Fuses on Alfas tend to corrode and then fail, especially on cars with the fuse box in the engine compartment. Periodic cleaning and use of a conductive grease can prevent problems.

Alfa windshield wipers are notoriously slow (the standard joke says they have two speeds: slow and slower), and if the wiper motor needs servicing, it is difficult to get at. The same is true of heater fan motor. The tend not to work for all that long, and the bearings make screeching noises to alert you that the motor needs attention. Getting at the fan motor requires removing the console, and probably the dashboard, in addition to the heater unit itself.

Alfa gauges, especially fuel and oil pressure gauges, can be inaccurate and unreliable. For some of these problems, there is no easy cure.

Problem Areas That Are Likely to Come Up Only for a Berlinas
Only a few problems seem unique to the Berlina. The first is that Berlinas, being everyday sedans, may have very high mileage compared to comparable Alfa sports cars. This simply means components may wear out sooner.

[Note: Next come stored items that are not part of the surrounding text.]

/-- One part of the mark, taken from a stage with it still to come. -/
theorem State.MarkStage.change {s u : State} {p : MarkPart} {ps : List MarkPart} (h : s.MarkStage (p :: ps) u)
    (hnodup : (p :: ps).Nodup) (hs : s.exposure? = none) (hless : s.startless) (m : MarkInput) :
    s.MarkStage ps (State.startIfDue u (State.markChange m u p)) := by
  obtain ⟨hp, -⟩ := List.nodup_cons.mp hnodup
  have hother {c : Channel} (hc : .sample c ∈ ps) : p ≠ .sample c := fun heq => hp (heq ▸ hc)
  cases h with
  | waits only less unsampled =>
    refine State.MarkStage.start hless less
      (only.trans (State.markChange_scanOnly (only.exposure?.trans hs) m p)) fun c hc => ?_
    rcases State.markChange_other (hother hc) m u with hkept | ⟨-, hwarm⟩
    · rcases unsampled c (List.mem_cons_of_mem p hc) with hsame | hne
      · exact .inl (hkept.trans hsame)
      · exact .inr (by rwa [LaserUnit.state_of_unlit hkept])
    · exact .inr (by rw [hwarm]; exact nofun)
  | @begun e i v tag q lcu h =>
    have hx : u.exposure? = some (newExposure (newContext e i v q lcu)) := h.only.exposure?
    rcases State.markChange_exposing hx h.locked m p with ⟨honly, hlock, hkept⟩ | ⟨hposition, hdark⟩
    · have hless' := State.startless_of_exposure (honly.exposure?.trans hx)
      rw [State.startIfDue_stands hless']
      refine .begun { h with only := h.only.trans honly, locked := hlock, latch := fun c => ?_ }
      refine (h.latch c).imp id fun ⟨hno, hsame⟩ => ⟨fun hc => hno (List.mem_cons_of_mem p hc), ?_⟩
      rw [hsame, hkept c fun heq => hno (heq ▸ List.mem_cons_self ..)]
    · rw [State.startIfDue_stands (State.startless_of_noStart (State.noStart_of_position hposition))]
      exact .ended hposition (hdark.imp id fun ⟨hjudge, hlock⟩ => ⟨hlock, hjudge ▸ hp⟩)
  | @rejected e i q r offer only differs after latches =>
    have hx : u.exposure? = none :=
      after.exposure?.trans ((State.exposure?_congr r.rejectStock_film).trans (only.exposure?.trans hs))
    have hafter := after.trans (State.markChange_scanOnly hx m p)
    rw [State.startIfDue_stands (State.rejectStock_scanOnly_startless hafter)]
    exact .rejected offer only differs hafter (latches.trans (State.markChange_latchKept m u p))
  | ended position dark =>
    have honly := State.markChange_scanOnly (State.exposure?_of_position position) m p
    have hposition : (State.markChange m u p).gatePosition? = none :=
      (State.gatePosition?_congr (congrArg GateController.gate honly.gc)).trans position
    rw [State.startIfDue_stands (State.startless_of_noStart (State.noStart_of_position hposition))]
    refine .ended hposition ?_
    rcases dark with ⟨c, hc⟩ | ⟨hlock, hno⟩
    · exact .inl ⟨c, State.markChange_fault hc m p⟩
    · cases p with
      | sample c =>
        refine .inr ⟨?_, fun hmem => hno (List.mem_cons_of_mem _ hmem)⟩
        rw [State.isLocked, State.markChange, u.sampleChannel_stu]
        exact hlock
      | judge => exact absurd (List.mem_cons_self ..) hno

theorem State.MarkStage.step {s u : State} {p : MarkPart} {ps : List MarkPart} (h : s.MarkStage (p :: ps) u)
    (hnodup : (p :: ps).Nodup) (hs : s.exposure? = none) (hless : s.startless) (m : MarkInput) :
    s.MarkStage ps (State.markPart m u p) := by
  have hchange := h.change hnodup hs hless m
  rcases State.markPart_cases m u p with hstands | hstart
  · rw [hstands]
    exact h.mono fun _ hq => List.mem_cons_of_mem p hq
  · rw [hstart (hchange.lineless hs m).1]
    exact hchange

theorem State.MarkStage.steps {s u : State} {ps : List MarkPart} (h : s.MarkStage ps u) (hnodup : ps.Nodup)
    (hs : s.exposure? = none) (hless : s.startless) (m : MarkInput) :
    s.MarkStage [] (ps.foldl (State.markPart m) u) := by
  induction ps generalizing u with
  | nil => exact h
  | cons p ps ih => exact ih (h.step hnodup hs hless m) (List.nodup_cons.mp hnodup).2

theorem markParts_nodup (o : MarkOrder) : (markParts o).Nodup := by
  refine (markParts_perm o).nodup_iff.mpr (List.nodup_cons.mpr ⟨by simp, ?_⟩)
  exact (channelsInOrder_nodup o.channels).map fun _ _ h => MarkPart.sample.inj h

/-- A mark that finds no exposure and no start due reaches a stage with no part left, and ends. -/
theorem State.takeMark_stage {s : State} (hs : s.exposure? = none) (hless : s.startless) (ticks : Nat)
    (samples : Rgb (BitVec 12)) (o : MarkOrder) :
    ∃ u, s.MarkStage [] u ∧ s.takeMark ticks samples o = u.quiesce := by
  have hfirst : s.MarkStage (markParts o) s.newSweep :=
    .waits ⟨s.stu, s.dropDrives.lcu, s.au, rfl⟩ (s.newSweep_quiet.startless hless) fun c _ =>
      .inl (by rw [State.newSweep_get]; rfl)
  have hstage := hfirst.steps (markParts_nodup o) hs hless (s.markInput ticks samples)
  refine ⟨_, hstage, ?_⟩
  unfold State.takeMark
  dsimp only
  rw [(hstage.lineless hs _).2]

/-! ### The end of the mark -/

theorem ExposureContext.latchedFrom_unlit {x : ExposureContext} {c : Channel} {u v : LaserUnit} (h : x.latchedFrom c u)
    (huv : u.unlit = v.unlit) : x.latchedFrom c v := by
  rw [LaserUnit.eq_of_unlit huv] at h
  exact h

theorem State.exposing_tablesInRange {s : State} (h : s.tablesInRange) (e : Entry) (i : ImagePart) (v : SetContent)
    (q : Nat) (lcu : Rgb LaserUnit) : (s.exposing e i v q lcu).tablesInRange :=
  State.beginExposure_tablesInRange h e i v q

/-- R157: the exposure begun within the mark, at its end. -/
theorem State.MarkBegun.quiesce {s u : State} {e : Entry} {i : ImagePart} {v : SetContent} {tag : MagazineTag} {q : Nat}
    {lcu : Rgb LaserUnit} (h : s.MarkBegun [] u e i v tag q lcu) (htables : s.tablesInRange) :
    u.Begun e i v q lcu ∧ ∃ x, u.Opened u.quiesce x e i v q lcu ∧
      ∀ c, x.ctx.latchedFrom c (s.lcu.get c) ∨ x.ctx.latchedFrom c (u.lcu.get c) := by
  have hbegun : u.Begun e i v q lcu := by
    have hfirst := State.beginExposure_begun h.head h.image v q
    refine ⟨?_, ?_, h.image⟩
    · rw [h.only.gc]
      rfl
    · rw [State.head?, h.only.fq]
      exact hfirst.head
  have hutables : u.tablesInRange := by
    unfold State.tablesInRange
    rw [h.only.fq]
    exact State.exposing_tablesInRange htables e i v q lcu
  obtain ⟨x, hopened⟩ := hbegun.quiesce hutables
  refine ⟨hbegun, x, hopened, fun c => ?_⟩
  have hlatch := hopened.latches c
  exact (h.latch c).imp (ExposureContext.latchedFrom_unlit hlatch) fun ⟨_, hsame⟩ =>
    ExposureContext.latchedFrom_unlit hlatch hsame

Related to their mundane use is that Berlinas are more likely to have spent their whole lives outside, rather than in a garage, than GTVs and Spiders. Hence, the body, paint, upholstery, and dashboard condition are all likely to have suffered more.

In addition, because they are used as daily runabouts, Berlinas may not have been driven very hard, and may not have been warmed up fully when used on short errands. This can lead to seizing of some components, such as rear brake calipers from under-use, and more wear on the engine and gearbox from not having the oil warmed up to get rid of acids and condensation. This same situation can cause premature rust within the exhaust system.

Another consequence of Berlinas' treatment as just an everyday car is that they may not have received as regular maintenance as a cherished GTV or Spider.

Berlinas may have more driveshaft problems than other Alfas, probably because the shaft is longer due to the longer wheelbase.

Berlinas with floor-pivot pedals (whether RHD or LHD) were built with Lockheed brake boosters. Lockheed boosters are no longer available new, rebuild kits are difficult to find, and these boosters are complex and difficult to rebuild. Benditalia and Bonaldi boosters (based on a Dunlop design) used in Giulia sedans, Duettos, and GTVs through 1969 will fit in place of the Lockheed boosters with just mild bending of the brake pipes. These boosters are still available new, and are also easy and relatively cheap to rebuild. If booster problems are encountered, a switch to this type of booster may be warranted. As far as I know, GTVs and Spiders did not use Lockheed boosters.

Rumor has it that the later Berlina steering boxes are unique, and are easily broken. I have no verification of this though.